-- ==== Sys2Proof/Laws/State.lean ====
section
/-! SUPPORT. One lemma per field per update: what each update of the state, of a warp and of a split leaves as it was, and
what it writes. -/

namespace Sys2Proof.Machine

•••••

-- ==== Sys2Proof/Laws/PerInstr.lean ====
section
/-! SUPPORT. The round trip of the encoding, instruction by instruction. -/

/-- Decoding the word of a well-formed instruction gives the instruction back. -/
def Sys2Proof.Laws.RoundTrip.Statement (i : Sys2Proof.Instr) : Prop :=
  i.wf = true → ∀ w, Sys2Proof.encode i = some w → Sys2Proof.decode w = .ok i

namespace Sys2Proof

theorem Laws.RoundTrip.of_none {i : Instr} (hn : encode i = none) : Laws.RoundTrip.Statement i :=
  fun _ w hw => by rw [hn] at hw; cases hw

•••••

What is being asked:
State how many lines above contain the word "instruction", and nothing more.

Solution to the exercise:
2